• _About this exercise_: Which of the lines in the data mention the string "ofTableWord"? List them all.

[Collected data]

/-- Settles O1: the round trip, for each of the seven operations. -/
theorem decodeInvertsEncode : Obligations.DecodeInvertsEncode := fun _ => decode_encode

/-- Settles O2: the encoding has the request's mask, so its operation, and each field that this operation uses went through
the decoded operand. -/
theorem encodeInvertsDecodeOnUsedFields : Obligations.EncodeInvertsDecodeOnUsedFields := by
  intro r i h
  have hm := admissionMask_of_decode h
  have henc := admissionMask_encode i
  rw [AgreeOnUsedFields, henc, hm, opMask_of_admissionMask henc]
  cases i with
  | read =>
    cases (decode_read hm).symm.trans h
    have hview := viewMask_eq_of_headerView_eq (headerView_headerWithView (op := 0x00) (by decide) (headerView r.hdr))
    simpa [Instr.wf, numFits_toNat, encode, EncodedHeader.tableMatch] using hview
  | write =>
    cases (decode_write hm).symm.trans h
    have hview := viewMask_eq_of_headerView_eq (headerView_headerWithView (op := 0x01) (by decide) (headerView r.hdr))
    simpa [Instr.wf, numFits_toNat, encode, EncodedHeader.tableMatch] using hview
  | resolve =>
    cases (decode_resolve hm).symm.trans h
    simp [Instr.wf, encode, EncodedHeader.tableMatch]
  | resetReg =>
    cases (decode_resetReg hm).symm.trans h
    simp [Instr.wf, numFits_toNat, encode, EncodedHeader.tableMatch]
  | resetAll => simp [Instr.wf, EncodedHeader.tableMatch]
  | nread =>
    cases (decode_nread hm).symm.trans h
    simp [Instr.wf, encode, EncodedHeader.tableMatch]
  | nwrite =>
    cases (decode_nwrite hm).symm.trans h
    simp [Instr.wf, encode, EncodedHeader.tableMatch]

end Sys2Proof
end

section
/-! SUPPORT. What one step does with the oldest input (20_memory.md R28, R30; log entries 3 to 6), and the status codes
(30_encoding.md R39). -/

namespace Sys2Proof.Machine

open Sys2Proof.Safety

/-- With no input waiting a step changes nothing (log entry 4). -/
theorem step_of_inputs_nil {s : State} (hin : s.inputs = []) : step s = .next s := by
  simp [step, State.takeInput, hin]

/-- A request that decodes as the oldest input runs its instruction, on the state without that input. -/
theorem step_of_decode_ok {s : State} {r : Request} {rest : List Input} {i : Instr}
    (hin : s.inputs = .request r :: rest) (hi : decode r = .ok i) : step s = exec i { s with inputs := rest } := by
  simp [step, State.takeInput, hin, stepRequest_of_decode_ok hi]

/-- A table word is read by the decoder as the request record that it is laid out as (log entry 6). -/
theorem decode_of_decodeTableWord {nbits w : Nat} {i : Instr} (h : decodeTableWord nbits w = some i) :
    decode (Request.ofTableWord nbits w) = .ok i := by
  unfold decodeTableWord at h
  cases hd : decode (Request.ofTableWord nbits w) with
  | ok j => rw [hd] at h; exact congrArg _ (Option.some.inj h)
  | error why => rw [hd] at h; cases h

/-- Settles O6: a table word placed as the oldest input is the request that the next step takes off again. -/
theorem stepPerformsDecodedRequest : Obligations.StepPerformsDecodedRequest :=
  ⟨fun _ _ _ _ => step_of_decode_ok, fun s nbits w _ h =>
    step_of_decode_ok (s := s.withFetchWord nbits w) rfl (decode_of_decodeTableWord h)⟩

/-- Everything a step in service can do with the oldest input: reset the file, perform an admitted request, or refuse. -/
theorem State.afterStep_cases {s : State} {input : Input} {rest : List Input} (hin : s.inputs = input :: rest) :
    (input = .hardwareReset ∧ s.afterStep = ({ s with inputs := rest } : State).hardwareReset) ∨
    (∃ r i, input = .request r ∧ decode r = .ok i ∧ exec i { s with inputs := rest } = .next s.afterStep) ∨
    (∃ r why, input = .request r ∧ decode r = .error why ∧ s.afterStep = s.refuse) := by
  rcases step_cases s with ⟨h, _⟩ | ⟨_, h, hstep⟩ | ⟨r, rest', i, h, hi, hstep⟩ | ⟨r, _, why, h, hwhy, hstep⟩ <;>
    cases hin.symm.trans h
  · exact .inl ⟨rfl, State.afterStep_of_next hstep⟩
  · obtain ⟨t, ht, -⟩ := exec_cases i { s with inputs := rest }
    rw [State.afterStep_of_next (hstep.trans ht)]
    exact .inr (.inl ⟨r, i, rfl, hi, ht⟩)
  · exact .inr (.inr ⟨r, why, rfl, hwhy, State.afterStep_of_refused hstep⟩)

/-- A step in service uses up exactly the oldest input. -/
theorem State.afterStep_inputs {s : State} {input : Input} {rest : List Input} (hin : s.inputs = input :: rest) :
    s.afterStep.inputs = rest := by
  rcases State.afterStep_cases hin with ⟨_, h⟩ | ⟨_, _, _, _, h⟩ | ⟨_, _, _, _, h⟩
  · rw [h, State.hardwareReset_inputs]
  · exact (exec_rest h).1
  · rw [h, State.refuse_inputs, hin, List.tail_cons]

/-- Settles O7: the idle step, and the one input that every other step uses up. -/
theorem eachStepTakesTheOldestInput : Obligations.EachStepTakesTheOldestInput :=
  ⟨fun _ => step_of_inputs_nil, fun _ _ _ => State.afterStep_inputs⟩

/-- A refused step has a reserved header as its oldest input. -/
theorem reservedHeader_of_step_refused {s : State} {why : Refusal} (h : step s = .refused why) :
    ∃ r rest, s.inputs = .request r :: rest ∧ ReservedHeader r.hdr := by
  rcases step_cases s with ⟨_, hstep⟩ | ⟨_, _, hstep⟩ | ⟨_, rest, i, _, _, hstep⟩ | ⟨r, rest, why', hin, hwhy, _⟩
  · cases hstep.symm.trans h
  · cases hstep.symm.trans h
  · obtain ⟨t, ht, -⟩ := exec_cases i { s with inputs := rest }
    cases (hstep.trans ht).symm.trans h
  · exact ⟨r, rest, hin, exists_decode_error_iff.mp ⟨why', hwhy⟩⟩

/-- Settles O8: there is no fault to end in, and a refusal comes from a reserved header and from nothing else. -/
theorem stepStopsExactlyOnReservedHeaders : Obligations.StepStopsExactlyOnReservedHeaders := by
  refine fun s => ⟨(nomatch ·), fun ⟨_, hwhy⟩ => reservedHeader_of_step_refused hwhy, ?_⟩
  rintro ⟨r, rest, hin, hreserved⟩
  obtain ⟨why, hwhy⟩ := step_refused_of_reservedHeader hin hreserved
  exact ⟨_, hwhy⟩

/-- Settles O15: one code for each form of a response, and 11 for none. -/
theorem statusCodes : Obligations.StatusCodes := by
  refine ⟨fun _ => rfl, fun _ => rfl, fun _ => rfl, fun r => ?_⟩
  rcases r with _ | ⟨_ | _⟩ <;> simp [Response.status]

end Sys2Proof.Machine
end

section
/-! SUPPORT. Ordering (20_memory.md R30): after a list of inputs in service, each cell holds what the latest of them to store
into it stored. -/

namespace Sys2Proof.Machine

open Sys2Proof.Safety

/-- With one older input, the value before the others is what that input leaves. -/
theorem latestValue_cons (n : CellNum) (before : Word) (input : Input) (inputs : List Input) :
    latestValue n before (input :: inputs) = latestValue n ((storedByInput n input).getD before) inputs := by
  unfold latestValue
  rw [List.reverse_cons, List.findSome?_append, Option.getD_or]
  simp

/-- The frame of every input: a cell holds what the input stores into it, or else its value before. -/
theorem State.afterStep_x {s : State} {input : Input} {rest : List Input} (hin : s.inputs = input :: rest)
    (n : CellNum) : s.afterStep.x n = (storedByInput n input).getD (s.x n) := by
  rcases State.afterStep_cases hin with ⟨rfl, h⟩ | ⟨_, _, rfl, hi, h⟩ | ⟨_, _, rfl, hwhy, h⟩
  · rw [h, State.hardwareReset_x, State.resetCells_x]
    rfl
  · simp [storedByInput, hi, exec_x h]
  · simp [storedByInput, hwhy, h]

/-- In service the oldest inputs are performed in their order: the later ones stay waiting, and each cell holds its latest
value. By induction on the inputs performed. -/
theorem State.serve_length {s : State} {earlier later : List Input} (hin : s.inputs = earlier ++ later) :
    (State.serve earlier.length s).inputs = later ∧
      ∀ n, (State.serve earlier.length s).x n = latestValue n (s.x n) earlier := by
  induction earlier generalizing s with
  | nil => exact ⟨hin, fun _ => rfl⟩
  | cons input earlier ih =>
    obtain ⟨hinputs, hcells⟩ := ih (State.afterStep_inputs hin)
    refine ⟨hinputs, fun n => ?_⟩
    rw [latestValue_cons, ← State.afterStep_x hin]
    exact hcells n

/-- The last of several steps in service. -/
theorem State.serve_succ_last (k : Nat) (s : State) : State.serve (k + 1) s = (State.serve k s).afterStep := by
  induction k generalizing s with
  | zero => rfl
  | succ k ih => exact ih s.afterStep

• _Answer to the problem_:
    decode (Request.ofTableWord nbits w) = .ok i := by
  cases hd : decode (Request.ofTableWord nbits w) with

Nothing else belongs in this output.